百人一首の序歌として覚えた歌です(競技百人一首を主催する日本かるた協会が、そう定めていて、競技はこの一首の朗読から始まります)。



次には日本画家の石碑です。





ここでこのような記念碑に会えるとは全くの予想外で嬉しくなります。北野恒富(明治13(1880)年 - 昭和22(1947)年)は何度か展覧会で見たことがありますが、大阪らしい一枚をご覧ください。

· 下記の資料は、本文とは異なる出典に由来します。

-- ==== Sys2Proof/Laws/FrameTransport.lean ====
section
/-! SUPPORT. What the operations of Machine/Transport.lean leave as it was: one lemma for each, over every input, and over every outcome of it.
A proof names the ones it needs, each applied: simp [op_keeps _ _] rewrites every field that op leaves. -/

namespace Sys2Proof.Machine

theorem viBindWrite_keeps (s : State) (p : Path) (v : RingId) (value : Word) : (viBindWrite s p v value).now = s.now ∧ (viBindWrite s p v value).pending = s.pending ∧ (viBindWrite s p v value).freeCtr = s.freeCtr ∧ (viBindWrite s p v value).folioOn = s.folioOn ∧ (viBindWrite s p v value).strokeBase = s.strokeBase ∧ (viBindWrite s p v value).resyncAt = s.resyncAt ∧ (viBindWrite s p v value).pairs = s.pairs ∧ (viBindWrite s p v value).writes = s.writes ∧ (viBindWrite s p v value).staged = s.staged ∧ (viBindWrite s p v value).trustBySpi = s.trustBySpi ∧ (viBindWrite s p v value).trustConfigured = s.trustConfigured ∧ (viBindWrite s p v value).link = s.link ∧ (viBindWrite s p v value).localEvents = s.localEvents ∧ (viBindWrite s p v value).localLost = s.localLost ∧ (viBindWrite s p v value).disc = s.disc ∧ (viBindWrite s p v value).clusters = s.clusters ∧ (viBindWrite s p v value).engines = s.engines ∧ (viBindWrite s p v value).regionTemp = s.regionTemp ∧ (viBindWrite s p v value).lanes = s.lanes ∧ (viBindWrite s p v value).modes = s.modes ∧ (viBindWrite s p v value).img = s.img ∧ (viBindWrite s p v value).nor = s.nor ∧ (viBindWrite s p v value).blot = s.blot ∧ (viBindWrite s p v value).sealUnit = s.sealUnit ∧ (viBindWrite s p v value).input = s.input ∧ (viBindWrite s p v value).vauxOk = s.vauxOk ∧ (viBindWrite s p v value).power = s.power ∧ (viBindWrite s p v value).pd = s.pd ∧ (viBindWrite s p v value).ptp = s.ptp ∧ (viBindWrite s p v value).devices = s.devices ∧ (viBindWrite s p v value).eps = s.eps ∧ (viBindWrite s p v value).eth = s.eth ∧ (viBindWrite s p v value).prp = s.prp ∧ (viBindWrite s p v value).pcie = s.pcie ∧ (viBindWrite s p v value).cviews = s.cviews ∧ (viBindWrite s p v value).cports = s.cports ∧ (viBindWrite s p v value).ligs = s.ligs ∧ (viBindWrite s p v value).func = s.func ∧ (viBindWrite s p v value).pins = s.pins := by
  generalize h : viBindWrite s p v value = t; unfold viBindWrite at h; dsimp only at h; (repeat' split at h) <;> (subst h; simp [*, homeStamp_keeps _ _, setApplied_keeps _ _ _, tlFreeRun_keeps _ _, unbindVi_keeps _ _, writeIgnored_keeps _ _ _ _])

theorem setPcie_keeps (s : State) (f : Pcie → Pcie) : KeepsBoard (setPcie s f) s ∧ KeepsPorts (setPcie s f) s ∧ KeepsHosts (setPcie s f) s ∧ (setPcie s f).out = s.out ∧ (setPcie s f).limits = s.limits ∧ (setPcie s f).rcSpi = s.rcSpi ∧ (setPcie s f).rcPf = s.rcPf ∧ (setPcie s f).pal = s.pal ∧ (setPcie s f).margin = s.margin := by
  simp [setPcie]

theorem resetFn_keeps (s : State) (f : Fin 16) : KeepsBoard (resetFn s f) s ∧ KeepsPorts (resetFn s f) s ∧ KeepsHosts (resetFn s f) s ∧ (resetFn s f).out = s.out ∧ (resetFn s f).limits = s.limits ∧ (resetFn s f).rcSpi = s.rcSpi ∧ (resetFn s f).rcPf = s.rcPf ∧ (resetFn s f).pal = s.pal ∧ (resetFn s f).margin = s.margin := by
  simp [resetFn, setPcie_keeps _ _]

theorem fnLost_keeps (s : State) (f : Fin 16) : KeepsBoard (fnLost s f) s ∧ (fnLost s f).out = s.out ∧ (fnLost s f).freeCtr = s.freeCtr ∧ (fnLost s f).modes = s.modes ∧ (fnLost s f).blot = s.blot ∧ (fnLost s f).power = s.power ∧ (fnLost s f).pd = s.pd ∧ (fnLost s f).devices = s.devices ∧ (fnLost s f).eps = s.eps ∧ (fnLost s f).qps = s.qps ∧ (fnLost s f).pcie = s.pcie ∧ (fnLost s f).cviews = s.cviews ∧ (fnLost s f).cports = s.cports ∧ (fnLost s f).ligs = s.ligs ∧ (fnLost s f).func = s.func := by
  generalize h : fnLost s f = t; unfold fnLost at h; (repeat' split at h) <;> (subst h; simp [*, transportLost_keeps _ _])

theorem vfsLost_keeps (s : State) (k : Nat) : KeepsBoard (vfsLost s k) s ∧ (vfsLost s k).out = s.out ∧ (vfsLost s k).freeCtr = s.freeCtr ∧ (vfsLost s k).modes = s.modes ∧ (vfsLost s k).blot = s.blot ∧ (vfsLost s k).power = s.power ∧ (vfsLost s k).pd = s.pd ∧ (vfsLost s k).devices = s.devices ∧ (vfsLost s k).eps = s.eps ∧ (vfsLost s k).qps = s.qps ∧ (vfsLost s k).pcie = s.pcie ∧ (vfsLost s k).cviews = s.cviews ∧ (vfsLost s k).cports = s.cports ∧ (vfsLost s k).ligs = s.ligs ∧ (vfsLost s k).func = s.func := by
  simp [vfsLost, fnLost_keeps _ _]

theorem trustRestored_keeps (s : State) : KeepsHosts (trustRestored s) s ∧ (trustRestored s).now = s.now ∧ (trustRestored s).pending = s.pending ∧ (trustRestored s).out = s.out ∧ (trustRestored s).freeCtr = s.freeCtr ∧ (trustRestored s).limits = s.limits ∧ (trustRestored s).folioOn = s.folioOn ∧ (trustRestored s).strokeBase = s.strokeBase ∧ (trustRestored s).resyncAt = s.resyncAt ∧ (trustRestored s).rcSpi = s.rcSpi ∧ (trustRestored s).rcPf = s.rcPf ∧ (trustRestored s).pairs = s.pairs ∧ (trustRestored s).writes = s.writes ∧ (trustRestored s).staged = s.staged ∧ (trustRestored s).trustConfigured = s.trustConfigured ∧ (trustRestored s).link = s.link ∧ (trustRestored s).localEvents = s.localEvents ∧ (trustRestored s).localLost = s.localLost ∧ (trustRestored s).pal = s.pal ∧ (trustRestored s).margin = s.margin ∧ (trustRestored s).disc = s.disc ∧ (trustRestored s).clusters = s.clusters ∧ (trustRestored s).engines = s.engines ∧ (trustRestored s).regionTemp = s.regionTemp ∧ (trustRestored s).lanes = s.lanes ∧ (trustRestored s).modes = s.modes ∧ (trustRestored s).img = s.img ∧ (trustRestored s).nor = s.nor ∧ (trustRestored s).blot = s.blot ∧ (trustRestored s).sealUnit = s.sealUnit ∧ (trustRestored s).input = s.input ∧ (trustRestored s).vauxOk = s.vauxOk ∧ (trustRestored s).power = s.power ∧ (trustRestored s).pd = s.pd ∧ (trustRestored s).ptp = s.ptp ∧ (trustRestored s).devices = s.devices ∧ (trustRestored s).eth = s.eth ∧ (trustRestored s).prp = s.prp ∧ (trustRestored s).pcie = s.pcie ∧ (trustRestored s).timelines = s.timelines ∧ (trustRestored s).cvis = s.cvis ∧ (trustRestored s).cviews = s.cviews ∧ (trustRestored s).cports = s.cports ∧ (trustRestored s).ligs = s.ligs ∧ (trustRestored s).func = s.func ∧ (trustRestored s).pins = s.pins := by
  simp [trustRestored, setApplied_keeps _ _ _]

theorem fnHome_keeps (s : State) (f : Fin 16) : KeepsBoard (fnHome s f) s ∧ KeepsPorts (fnHome s f) s ∧ (fnHome s f).out = s.out ∧ (fnHome s f).limits = s.limits ∧ (fnHome s f).rcSpi = s.rcSpi ∧ (fnHome s f).rcPf = s.rcPf ∧ (fnHome s f).pal = s.pal ∧ (fnHome s f).margin = s.margin ∧ (fnHome s f).vis = s.vis ∧ (fnHome s f).eps = s.eps ∧ (fnHome s f).nibs = s.nibs ∧ (fnHome s f).qps = s.qps ∧ (fnHome s f).pcie = s.pcie ∧ (fnHome s f).ink = s.ink := by
  generalize h : fnHome s f = t; unfold fnHome at h; (repeat' split at h) <;> (subst h; simp [*, homeStamp_keeps _ _])

theorem pcieDown_keeps (s : State) : KeepsBoard (pcieDown s) s ∧ (pcieDown s).out = s.out ∧ (pcieDown s).freeCtr = s.freeCtr ∧ (pcieDown s).modes = s.modes ∧ (pcieDown s).blot = s.blot ∧ (pcieDown s).power = s.power ∧ (pcieDown s).pd = s.pd ∧ (pcieDown s).devices = s.devices ∧ (pcieDown s).eps = s.eps ∧ (pcieDown s).qps = s.qps ∧ (pcieDown s).cviews = s.cviews ∧ (pcieDown s).cports = s.cports ∧ (pcieDown s).ligs = s.ligs ∧ (pcieDown s).func = s.func := by
  simp [pcieDown, fnLost_keeps _ _, setPcie_keeps _ _]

宝恵籠」昭和6(1931)年頃 大阪府立中之島図書館蔵
〔宝恵籠(ほえかご)とは、「正月10日今宮戎の十日戎の祭に南の新地(宗右衛門町)の芸妓連が行う参拝行事。駕籠衣装と称し、新調の黒紋付・裾模様の盛装をした芸妓が紅白の縮緬(ちりめん)で駕籠を飾り立て、幇間(ほうかん)を大勢先頭に立て、舁手(かきて)一同"ホエカゴホイホイ"とはやし立て、あでやかな練込みを行い、見物の目を楽しませる。」(東京堂出版・年中行事事典)〕
(『現代日本美人画全集』第3巻(集英社, 1979)15, 113頁より)


やっと階段のところに来ます。左右の大きな常夜燈を通って上ります。



上りきると、左右の大きな木の向こうに本殿が見えます。



手を合わせます。



右手には高倉稲荷があります。高津宮は「こうずはん」、高倉稲荷は「高倉はん」と地元の人は親しみを込めて呼ぶそうです。



桂米朝さんが、このお稲荷さんの使いの「高倉狐」という噺を紹介しています。東京の「王子の狐」の大阪版で、今は演者はないそうです(『米朝ばなし』(講談社文庫) 64頁)。

落語といえば、ここは「高津の富」の舞台になっていますが、本殿の左に行くと、「五代目桂文枝之碑」が建っています。



この噺家は、たぶんラジオやCDでも聞いたことはないと思いますが、上方落語の名跡であることぐらいは知っています。



こちらにも階段があります。



説明板には、面白いいわれが書かれています。



その右にも階段があり、こちらにも説明板があるのですが、





縁結びと縁切りの階段が並んでいるのは、珍しいでしょうし、面白いではありませんか。

こちらの階段を下りて、高津宮を後にします。




 
(2)

『夏祭浪花鑑』の序幕「住吉鳥居前の場」に続く「三婦内」の場は、高津宮の宵宮という設定で、「浪花の夏の風物詩」高津祭は毎年7月17日と18日に開催される大祭です。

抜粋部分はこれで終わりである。